Premier Foods brands Sharwood’s and Loyd Grossma

The price of key SKUs at Premier Foods has remained firm despite the supermarket price war, new research shows.

Analysis of 25 Premier Foods SKUs published this week by brokers Jefferies showed no significant changes since the Morrisons profit warning in March, with shelf prices rising and falling within a 5% band.

Our own wider analysis of 147 Premier SKUs across the big four showed average shelf prices climbing 1% since the warning and promoted prices climbing 5% [BrandView.com].

Shares in Premier Foods crashed after Morrisons unveiled the mother of all writedowns this March. After its refinancing in early March, shares in Premier Foods had been riding high, closing at 157p the day before. But they have since plummeted and this week drifted to an annual low of 48.5p.

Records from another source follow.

/-- From a reset of any cause, START_UP runs the part with that cause recorded; the items of R170 come from the image, or
are empty, 0, clear, 600 ms, 400 ms, 120 s, 3 s, WORK, A and ON where it is invalid, when IMAGE alone is in the notice
set; every list of claims, every mark, repeat, live tier and delivery is clear; the latch, the filtered PANIC and the
collision flag are clear, the slot is IDLE; each loaded circuit is at drive level 0 with output 0 on the feed its kind
and the start mode give, resolved with the start fade; a circuit or zone the image does not configure has its
unconfigured record; stations are EXPECTED, lines INTACT on the preferred end or OFF, with no waiting group, probe
list or Continuity asked for, the turn POLLED and the next polled address 1, racks WAITING or ABSENT; the step timer,
the round timer, the probe timers of the lines that run, and the PANIC filter timer if PANIC is asserted run, and the
first round begins with the lowest configured rack. The fade fields of a circuit not in a fade are the model's choice
(log entry 41), and so is the preferred end in use (log entry 16). (R174, R175, R170, R1, R24, R125, R18, R120, R133,
log entry 16, log entry 41) -/
def Obligations.StartUpLoadsAndClears : Prop :=
  ∀ (s : State) (cause : ResetCause), s.power = .inReset cause →
    let i := s.image.getD .blank
    ∃ t : State, exec .startUp s = .next t ∧
      t.power = .running ∧ t.resetCause = cause ∧ t.image = s.image ∧ t.saving = none ∧
      t.notices = { NoticeSet.empty with image := s.image.isNone } ∧ t.hostSlot = .idle ∧ t.collision = false ∧
      t.settings = i.settings ∧ t.protectSize = i.protectSize ∧ t.houseLock = i.houseLock ∧ t.zones = i.zones ∧
      t.mode = i.settings.startMode ∧ t.requiredFeed = i.settings.startMode.requires ∧
      t.latch = false ∧ t.latchCopy = false ∧ t.panicFiltered = false ∧
      t.panicTimer = (if s.panicInput then some 50 else none) ∧ t.stepTimer = some 20 ∧ t.roundTimer = some 40 ∧
      t.repeats = [] ∧ t.offered = none ∧ t.rackSlot.map (·.rack) = [1, 2, 3, 4, 5, 6, 7, 8].find? i.racks.contains ∧
      (∀ c, Table.at? t.circuits c = (Table.at? i.circuits c).map fun cfg =>
        Circuit.resolve (cfg.zone.map fun z => ((Table.at? i.zones z).map (·.master)).getD 1000) i.settings.startFade
          { config := cfg, claims := [], resolved := ⟨none, cfg.rest, cfg.rest, false⟩,
            transition := Transition.fresh cfg.kind i.settings.startMode.requires }) ∧
      (∀ c, Table.at? i.circuits c = none → t.circuitRecord c = .unconfigured) ∧
      (∀ z, Table.at? i.zones z = none → t.zoneRecord z = .unconfigured) ∧
      (∀ b, Table.at? t.bindings b = (Table.at? i.bindings b).map fun r => ⟨r, false, false, false, false⟩) ∧
      (∀ n, Table.at? t.scenes n = (Table.at? i.scenes n).map fun d => ⟨d, none, none, false, false⟩) ∧
      (∀ g, Table.at? t.groups g = if 1 ≤ g ∧ g ≤ 15 then some ⟨(Table.at? i.groups g).getD [], .off, 7, none⟩ else none) ∧
      (∀ r, Table.at? t.racks r = if 1 ≤ r ∧ r ≤ 8 then
        some ⟨if i.racks.contains r then .waiting else .absent, 0, none, 0, none⟩ else none) ∧
      ∀ l, let stored := match l with | .a => i.lineA | .b => i.lineB
        let u := t.unit l
        u.state = (if stored.on then .intact else .off) ∧ u.preferred = stored.preferred ∧ u.active = stored.preferred ∧
        u.continuity = 0 ∧ u.healTimer = none ∧ u.takenOver = false ∧ u.listen = none ∧ u.slot = none ∧ u.survey = none ∧
        u.preferredInUse = stored.preferred ∧ u.waiting = [] ∧ u.probeList = [] ∧ u.turn = .polled ∧ u.nextPolled = 1 ∧
        u.continuityAsked = false ∧
        u.probeTimer = (if stored.on then some 1000 else none) ∧
        ∀ a, Table.at? u.stations a = (Table.at? stored.stations a).map fun setup => ⟨setup, .expected, none, 0, 0, false, false,
          (match setup.kind with
            | .keypad => [1, 2, 3, 4, 5, 6, 7, 8, 9, 10, 11, 12] | .fader => [5, 6, 7, 8] | .contact => []).map
              fun k => ⟨k, .off, none⟩, []⟩

/-- From a reset of cause POWER with an INVALID image and PANIC not asserted, START_UP answers State.reset, but for what
no reset touches: the bytes last shifted out, the INSTALL input, the model's counter of free choices and its queue.
That State.reset stands for this case is the model's choice (log entry 4). In State.reset every circuit is
unconfigured, with the values R1 and R24 give it, and every zone, with master 1000 and master fade 2. State.reset has
sound contribution lists, tables in order, block timers and feeds as the invariants have them, the house lock clear
and no command waiting. (R173, R174, R175, R170, R6, R24, R43, R62, log entry 4, R1, R18) -/
def Obligations.ResetStateIsAfterPowerReset : Prop :=
  (∀ s : State, s.power = .inReset .power → s.image = none → s.panicInput = false →
    exec .startUp s = .next { State.reset with
      sdo := s.sdo, installInput := s.installInput, freeUses := s.freeUses, pending := s.pending }) ∧
  (∀ c, State.reset.circuitRecord c = {
    configured := false, kind := .dimmed, house := none, stage := none, zone := none, minTrim := 0, maxTrim := 1000,
    threshold := 500, rest := 0, downslope := 10, block := 500, upslope := 10, audience := false, egress := false,
    claims := [], resolved := { winning := none, raw := 0, target := 0, hostDisplaced := false }
    transition := {
      level := 0, phase := .steady, target := 0, egressFlag := false, origin := 0, fadeEnd := 0, stepCount := 0,
      stepTotal := 1, blockTimer := none, feed := .house, pendingTransfer := none, relay := none, output := 0 } }) ∧
  (∀ z, State.reset.zoneRecord z = ⟨1000, 2⟩) ∧
  State.reset.ListsSound ∧ State.reset.TablesInOrder ∧ State.reset.BlockTimersSound ∧ State.reset.FeedsSound ∧
  State.reset.houseLock = false ∧ State.reset.pending = []

/-- For every contribution list, oldest first, and every rest level: the winning tier is NONE exactly when no contribution
is not dormant, and otherwise the highest tier of those. With NONE the raw value is the rest level; with tier 0 it is
the greatest level of the tier-0 contributions that are not dormant; with tier 1 or 2 it is the level of the newest
such contribution of the tier; with tier 3 it is 1000. (R14) -/
def Obligations.WinningTierAndRawValue : Prop :=
  ∀ (claims : List Contribution) (rest : Nat),
    (winningTier claims = none ↔ ∀ k ∈ claims, k.dormant = true) ∧
    (∀ w, winningTier claims = some w ↔
      (∃ k ∈ claims, k.dormant = false ∧ k.tier = w) ∧ ∀ k ∈ claims, k.dormant = false → k.tier ≤ w) ∧
    (winningTier claims = none → rawValue rest claims = rest) ∧
    (winningTier claims = some 0 →
      (∃ k ∈ claims, k.dormant = false ∧ k.tier = 0 ∧ rawValue rest claims = k.level) ∧
      ∀ k ∈ claims, k.dormant = false → k.tier = 0 → k.level ≤ rawValue rest claims) ∧
    (∀ w, winningTier claims = some w → w = 1 ∨ w = 2 →
      ∃ older k newer, claims = older ++ k :: newer ∧ k.dormant = false ∧ k.tier = w ∧ rawValue rest claims = k.level ∧
        ∀ x ∈ newer, x.dormant = false → x.tier ≠ w) ∧
    (winningTier claims = some 3 → rawValue rest claims = 1000)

In a trading update last month, the Ambrosia and Oxo owner warned it was unlikely to hit its target of growing sales by 2% to 3% this year because of ‘subdued grocery markets’, but Jefferies analyst Martin Deboo said the findings suggested it was business as usual and that the share price overreacted to the price war threat.

He estimated in April that the price war would have a £5m to £10m impact on the bottom line in 2014/2015, but now said this estimate could have been over-cautious. “The data falls some way short to our eyes of suggesting that Premier Foods is suffering collateral damage from any price war,” said Deboo.

Ahead of the half-year results due out on 22 July, Deboo forecast a 4% decline in trading profit to £45m. Unusually in Premier’s recent history, no analysts have a sell rating on the company and short interest in the stock has fallen to less than 1%.